— WHAT NEEDS TO BE DONE —
Return each line exactly as written. Begin with the first line of the entries and end with the line that has "carries it through".

— DATA SHOWN —
-- ==== Sys2Proof/Laws/Frame.lean ====
section
/-! SUPPORT. Laws/Frame.lean: which operations leave the slot bytes and the OTP array alone. One lemma per operation,
`<operation>_same`: from any state `o`, memory is as in `o` after the operation exactly where it was before it; simp
carries it through a meaning. An operation that stores has none. -/
namespace Sys2Proof.Machine


theorem Device.same_refl (d : Device) : d.sameMemory d := ⟨.refl _, .refl _, .refl _⟩
@[simp ↓] theorem Device.same_ite (o : Device) (c : Prop) [Decidable c] (a b : Device) :
    o.sameMemory (if c then a else b) = if c then o.sameMemory a else o.sameMemory b := by split <;> rfl
@[simp ↓] theorem Device.same_each {α : Type} {f : Device → α → Device}
    (h : ∀ (o d : Device) (a : α), o.sameMemory (f d a) = o.sameMemory d) (o : Device) :
    ∀ (l : List α) (d : Device), o.sameMemory (d.each l f) = o.sameMemory d
  | [], _ => rfl
  | a :: t, d => (same_each h o t (f d a)).trans (h o d a)
@[simp ↓] theorem Device.same_when (o d : Device) (c : Bool) (f : Device → Device)
    (h : ∀ o d : Device, o.sameMemory (f d) = o.sameMemory d) : o.sameMemory (d.when c f) = o.sameMemory d := by
  unfold Device.when; split <;> simp [h]
@[simp ↓] theorem Device.same_mk (o : Device) (a1 a2 a3 a4 a5 a6 a7 a8 a9 a10 a11 a12 a13 a14 a15 a16 a17 a18 a19 a20 a21 a22)
    (ot : Otp) (fl : Store) (b1 b2 b3 b4 b5 b6 b7 b8) :
    o.sameMemory (Device.mk a1 a2 a3 a4 a5 a6 a7 a8 a9 a10 a11 a12 a13 a14 a15 a16 a17 a18 a19 a20 a21 a22 ot fl b1 b2 b3 b4 b5
        b6 b7 b8)
      = (fl.flash = o.flash.flash ∧ ot.norm = o.otp.norm ∧ ot.tight = o.otp.tight) := rfl
@[simp ↓] theorem Device.same_fold (o d : Device) :
    (d.flash.flash = o.flash.flash ∧ d.otp.norm = o.otp.norm ∧ d.otp.tight = o.otp.tight) = o.sameMemory d := rfl

/-! ### Machine/Ops.lean -/

@[simp ↓] theorem Device.wr_same {o : Device} (d : Device) (r : Reg) (v : Nat) :
    o.sameMemory (d.wr r v) = o.sameMemory d := by
  unfold Device.wr; simp

@[simp ↓] theorem Device.setFld_same {o : Device} (d : Device) (f : Field) (v : Nat) :
    o.sameMemory (d.setFld f v) = o.sameMemory d := by
  unfold Device.setFld; simp

@[simp ↓] theorem Device.setFlag_same {o : Device} (d : Device) (f : Field) (b : Bool) :
    o.sameMemory (d.setFlag f b) = o.sameMemory d := by
  unfold Device.setFlag; simp

@[simp ↓] theorem Device.noteSet_same {o : Device} (d : Device) (addr bit : Nat) :
    o.sameMemory (d.noteSet addr bit) = o.sameMemory d := by
  unfold Device.noteSet; simp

— RESPONSE AREA —
-- ==== Sys2Proof/Laws/Frame.lean ====
section
/-! SUPPORT. Laws/Frame.lean: which operations leave the slot bytes and the OTP array alone. One lemma per operation,
`<operation>_same`: from any state `o`, memory is as in `o` after the operation exactly where it was before it; simp
carries it through a meaning. An operation that stores has none. -/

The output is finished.